The answer should be each line of the records that contains the word "stall"; please copy them all.

[Stored data entries]
[Start of section]

/-- STATE_RESTORE (R350): after the stage's segments, and once the save of the stage's previous run has performed, the feeder asks
for the next range of the stage's state; a `stload` that waits for a slot goes on. -/
def execStateRestore (t : TileId) (s : State) : Result :=
  let u := s.copyPieces t false
  let stuck := if u = s then s.stall else u
  match (u.tile t).reel, u.regionOf t with
  | some b, some r => match b.loading, r.reel with
    | some (some stage), some f =>
      let pieces := if b.restoreDue then statePieces (f.stateAt b stage) b.nextRanges else b.restores
      let may := b.segments.isEmpty && (!b.restoreDue || (b.loads.all u.xferDone && b.stage != some stage && b.toSave.isEmpty && b.saves.all u.xferDone))
      if !may then .next stuck
      else match pieces with
        | [] => .next stuck
        | p :: rest => match u.acceptPiece t 0 .load true false (b.swaps + 1) p with
          | none =>
            let v := u.askPiece t 0 .load
            .next (if v = s then s.stall else v)
          | some (id, u) => .next (u.modTile t fun x => { x with reel := x.reel.map fun b =>
              { b with restoreDue := false, restores := rest, loads := b.loads ++ [id] } })
    | _, _ => .next stuck
  | _, _ => .next stuck

/-! Trains (R346). -/

/-- An entry appended to the entry circuit, as a packet (R340). -/
def State.appendEntryCircuit (s : State) (r : Region) (f : Reel) (word : Nat) (kind : BitVec 4) (next : Reel → Reel) : State :=
  let s := s.sendWord (r.slotTile f 0 0 0) 31 ⟨BitVec.ofNat 256 word, kind, .channel⟩
  s.modRegion r.number fun r => { r with reel := r.reel.map fun f => next { f with entryCredits := f.entryCredits - 1 } }

/-- FEEDER_TRAIN_APPEND (R346): the next word, EOI or SEAM of the trains, on a credit of the entry circuit. -/
def execFeederTrainAppend (n : Nat) (s : State) : Result :=
  match s.region n with
  | none => .next s.stall
  | some r => match r.reel with
    | none => .next s.stall
    | some f =>
      if !r.feeds || !f.laid || f.trains ≤ f.train || f.entryCredits = 0 then .next s.stall
      else match f.trainTail with
        | 0 =>
          let va : Int := (f.trainVa : Int) + f.train * f.tstride + f.trainPos
          let read := if va < 0 then .error (.fault Cause.xlate 0 none none) else s.imageBytes r none va.toNat 8
          match read with
          | .error e => .next (s.feederStopped r e)
          | .ok v =>
            let pos := f.trainPos + 8
            let eoi := pos == f.trainBytes || (f.waveBytes != 0 && pos % f.waveBytes == 0)
            .next ((s.appendEntryCircuit r f v Kind.data fun f => { f with trainPos := pos, trainTail := if eoi then 1 else 0 }).forgetLines r.owner)
        | 1 => .next (s.appendEntryCircuit r f 0 Kind.eoi fun f => { f with trainTail := if f.trainPos = f.trainBytes then 2 else 0 })
        | _ => .next (s.appendEntryCircuit r f 0 Kind.seam fun f => { f with train := f.train + 1, trainPos := 0, trainTail := 0 })

/-! SEAMs and swaps (R347, R348). -/

/-- Whether a sink is sealed: a SEAM stands at its head (R347). -/
def Tile.sealed (x : Tile) (k : Nat) : Bool :=
  let y := x.sink k
  y.queue.isEmpty && (y.held.head?.map fun e => e.kind == Kind.seam).getD false

/-- Sinks that the active TILECFG binds to ports. -/
def Settings.boundSinks (c : Settings) : List Nat :=
  c.binds.toList.flatMap fun b => b.toList.filterMap fun p => match p with
    | .input k => some k
    | _ => none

[End of section]

Finished task
  let stuck := if u = s then s.stall else u
            .next (if v = s then s.stall else v)
  | none => .next s.stall
    | none => .next s.stall
      if !r.feeds || !f.laid || f.trains ≤ f.train || f.entryCredits = 0 then .next s.stall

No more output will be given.